>>>
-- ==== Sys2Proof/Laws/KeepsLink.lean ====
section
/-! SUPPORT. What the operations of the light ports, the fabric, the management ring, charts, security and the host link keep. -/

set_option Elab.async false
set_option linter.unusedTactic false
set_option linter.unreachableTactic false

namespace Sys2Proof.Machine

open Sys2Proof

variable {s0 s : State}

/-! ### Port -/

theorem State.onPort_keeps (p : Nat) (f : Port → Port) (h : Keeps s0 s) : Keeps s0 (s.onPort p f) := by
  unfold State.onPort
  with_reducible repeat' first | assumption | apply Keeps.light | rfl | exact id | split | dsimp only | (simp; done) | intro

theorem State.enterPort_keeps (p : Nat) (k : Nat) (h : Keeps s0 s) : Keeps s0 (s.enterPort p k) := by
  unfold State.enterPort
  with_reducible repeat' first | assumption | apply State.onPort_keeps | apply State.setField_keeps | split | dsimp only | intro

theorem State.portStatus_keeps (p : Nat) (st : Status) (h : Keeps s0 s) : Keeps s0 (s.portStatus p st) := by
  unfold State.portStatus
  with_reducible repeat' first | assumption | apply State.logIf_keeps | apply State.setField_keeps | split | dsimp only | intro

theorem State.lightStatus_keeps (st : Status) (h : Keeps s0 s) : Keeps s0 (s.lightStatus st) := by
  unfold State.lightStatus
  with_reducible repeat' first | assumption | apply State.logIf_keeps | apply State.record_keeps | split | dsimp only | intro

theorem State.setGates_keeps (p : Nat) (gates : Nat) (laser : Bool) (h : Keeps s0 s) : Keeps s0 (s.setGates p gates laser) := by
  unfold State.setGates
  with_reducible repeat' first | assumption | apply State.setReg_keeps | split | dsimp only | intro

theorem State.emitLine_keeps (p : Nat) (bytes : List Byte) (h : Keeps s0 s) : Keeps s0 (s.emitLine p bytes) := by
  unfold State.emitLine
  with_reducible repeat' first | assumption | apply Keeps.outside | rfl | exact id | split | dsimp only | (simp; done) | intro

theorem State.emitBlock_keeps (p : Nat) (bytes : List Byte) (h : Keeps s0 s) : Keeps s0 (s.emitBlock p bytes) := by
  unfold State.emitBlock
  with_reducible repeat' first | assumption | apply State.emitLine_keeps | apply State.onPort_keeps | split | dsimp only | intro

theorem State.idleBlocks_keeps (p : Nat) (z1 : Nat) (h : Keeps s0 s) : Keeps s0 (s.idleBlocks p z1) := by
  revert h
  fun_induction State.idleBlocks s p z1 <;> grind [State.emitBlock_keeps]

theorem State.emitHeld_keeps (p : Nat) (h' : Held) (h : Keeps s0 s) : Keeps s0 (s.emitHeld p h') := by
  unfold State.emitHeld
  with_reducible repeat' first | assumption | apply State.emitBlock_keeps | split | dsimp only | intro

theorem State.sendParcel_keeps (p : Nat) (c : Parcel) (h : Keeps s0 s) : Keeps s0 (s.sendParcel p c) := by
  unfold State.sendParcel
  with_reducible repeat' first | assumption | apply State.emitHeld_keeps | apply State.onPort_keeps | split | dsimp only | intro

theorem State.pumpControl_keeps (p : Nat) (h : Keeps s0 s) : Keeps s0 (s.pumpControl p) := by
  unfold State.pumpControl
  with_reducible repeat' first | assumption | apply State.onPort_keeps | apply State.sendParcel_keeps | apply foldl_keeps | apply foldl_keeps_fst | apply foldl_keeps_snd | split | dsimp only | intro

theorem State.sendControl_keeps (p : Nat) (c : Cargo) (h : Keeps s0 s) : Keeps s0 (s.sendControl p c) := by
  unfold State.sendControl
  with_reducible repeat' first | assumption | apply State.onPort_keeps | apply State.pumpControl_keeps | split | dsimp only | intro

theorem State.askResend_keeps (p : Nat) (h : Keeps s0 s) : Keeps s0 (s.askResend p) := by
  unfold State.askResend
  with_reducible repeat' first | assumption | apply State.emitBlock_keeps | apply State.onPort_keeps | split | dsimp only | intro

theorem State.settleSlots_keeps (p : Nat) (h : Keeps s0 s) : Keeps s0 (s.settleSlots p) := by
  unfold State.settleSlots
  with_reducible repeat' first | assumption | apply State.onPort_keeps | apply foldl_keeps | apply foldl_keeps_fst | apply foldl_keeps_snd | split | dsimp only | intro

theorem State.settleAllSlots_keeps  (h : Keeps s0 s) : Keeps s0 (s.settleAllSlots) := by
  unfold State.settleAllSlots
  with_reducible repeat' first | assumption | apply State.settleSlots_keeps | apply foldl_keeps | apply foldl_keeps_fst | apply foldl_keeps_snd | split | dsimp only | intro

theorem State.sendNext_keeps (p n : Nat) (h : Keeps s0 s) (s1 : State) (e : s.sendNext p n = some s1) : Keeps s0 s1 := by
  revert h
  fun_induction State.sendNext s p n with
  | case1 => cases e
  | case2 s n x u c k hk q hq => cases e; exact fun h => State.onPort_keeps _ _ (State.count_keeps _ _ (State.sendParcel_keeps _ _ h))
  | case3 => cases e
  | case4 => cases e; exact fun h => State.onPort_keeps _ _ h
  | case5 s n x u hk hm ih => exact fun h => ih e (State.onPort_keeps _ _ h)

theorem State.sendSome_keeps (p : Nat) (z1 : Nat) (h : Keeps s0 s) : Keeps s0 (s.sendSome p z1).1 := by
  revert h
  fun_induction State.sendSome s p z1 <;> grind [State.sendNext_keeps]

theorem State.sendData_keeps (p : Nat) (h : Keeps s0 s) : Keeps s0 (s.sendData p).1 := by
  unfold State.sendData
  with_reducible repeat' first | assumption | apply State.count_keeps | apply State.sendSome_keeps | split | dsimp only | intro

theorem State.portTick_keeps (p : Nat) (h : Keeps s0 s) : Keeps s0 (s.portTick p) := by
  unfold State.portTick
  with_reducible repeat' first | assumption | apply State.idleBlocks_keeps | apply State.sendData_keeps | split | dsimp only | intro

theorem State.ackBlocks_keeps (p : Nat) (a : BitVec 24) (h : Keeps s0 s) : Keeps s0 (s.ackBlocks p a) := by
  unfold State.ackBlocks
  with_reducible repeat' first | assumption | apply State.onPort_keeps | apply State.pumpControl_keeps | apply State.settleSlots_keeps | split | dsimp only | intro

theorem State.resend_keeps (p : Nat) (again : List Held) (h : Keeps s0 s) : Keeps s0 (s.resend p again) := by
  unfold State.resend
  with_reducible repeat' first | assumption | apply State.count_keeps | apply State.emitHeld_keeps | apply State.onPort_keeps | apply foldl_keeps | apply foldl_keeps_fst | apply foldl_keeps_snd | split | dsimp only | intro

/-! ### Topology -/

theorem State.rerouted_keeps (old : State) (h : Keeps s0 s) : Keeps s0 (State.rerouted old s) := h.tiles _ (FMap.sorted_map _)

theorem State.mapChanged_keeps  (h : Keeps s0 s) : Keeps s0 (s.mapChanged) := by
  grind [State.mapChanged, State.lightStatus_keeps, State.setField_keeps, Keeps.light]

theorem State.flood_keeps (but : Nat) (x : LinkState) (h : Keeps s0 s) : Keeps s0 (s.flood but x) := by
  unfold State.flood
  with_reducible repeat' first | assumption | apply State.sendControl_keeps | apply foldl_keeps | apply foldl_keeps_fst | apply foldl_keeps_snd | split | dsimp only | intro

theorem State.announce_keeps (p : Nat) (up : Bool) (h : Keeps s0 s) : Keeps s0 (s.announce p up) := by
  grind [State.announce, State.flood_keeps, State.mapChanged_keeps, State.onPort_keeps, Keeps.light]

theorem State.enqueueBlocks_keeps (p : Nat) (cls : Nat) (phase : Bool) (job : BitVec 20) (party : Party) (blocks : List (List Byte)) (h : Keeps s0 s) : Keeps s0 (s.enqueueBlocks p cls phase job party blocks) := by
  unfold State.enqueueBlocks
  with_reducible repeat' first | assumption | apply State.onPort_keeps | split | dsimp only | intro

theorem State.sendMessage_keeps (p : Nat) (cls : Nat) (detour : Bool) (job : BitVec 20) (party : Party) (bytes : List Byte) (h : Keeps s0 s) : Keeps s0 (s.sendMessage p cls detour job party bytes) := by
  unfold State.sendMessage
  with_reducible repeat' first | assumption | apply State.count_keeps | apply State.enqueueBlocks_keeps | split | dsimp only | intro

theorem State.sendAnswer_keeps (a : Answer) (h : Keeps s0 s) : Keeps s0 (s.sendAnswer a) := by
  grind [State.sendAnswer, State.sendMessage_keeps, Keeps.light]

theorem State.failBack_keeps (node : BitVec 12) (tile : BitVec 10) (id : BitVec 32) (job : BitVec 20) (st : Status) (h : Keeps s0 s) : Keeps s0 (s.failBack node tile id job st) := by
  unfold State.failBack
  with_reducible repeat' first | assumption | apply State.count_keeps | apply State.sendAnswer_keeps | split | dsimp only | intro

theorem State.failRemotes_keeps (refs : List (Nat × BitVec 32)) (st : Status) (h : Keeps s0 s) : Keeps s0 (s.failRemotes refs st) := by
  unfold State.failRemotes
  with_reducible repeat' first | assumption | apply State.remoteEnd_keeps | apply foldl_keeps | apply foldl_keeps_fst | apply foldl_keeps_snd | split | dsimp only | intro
<<<
» **What needs to be done**: Restate word for word the entries above from the line with "State.emitBlock_keeps | apply" through the line with "case1 => cases e", inclusive, leaving out everything else.

» **Exercise output**:
  with_reducible repeat' first | assumption | apply State.emitBlock_keeps | apply State.onPort_keeps | split | dsimp only | intro

theorem State.settleSlots_keeps (p : Nat) (h : Keeps s0 s) : Keeps s0 (s.settleSlots p) := by
  unfold State.settleSlots
  with_reducible repeat' first | assumption | apply State.onPort_keeps | apply foldl_keeps | apply foldl_keeps_fst | apply foldl_keeps_snd | split | dsimp only | intro

theorem State.settleAllSlots_keeps  (h : Keeps s0 s) : Keeps s0 (s.settleAllSlots) := by
  unfold State.settleAllSlots
  with_reducible repeat' first | assumption | apply State.settleSlots_keeps | apply foldl_keeps | apply foldl_keeps_fst | apply foldl_keeps_snd | split | dsimp only | intro

theorem State.sendNext_keeps (p n : Nat) (h : Keeps s0 s) (s1 : State) (e : s.sendNext p n = some s1) : Keeps s0 s1 := by
  revert h
  fun_induction State.sendNext s p n with
  | case1 => cases e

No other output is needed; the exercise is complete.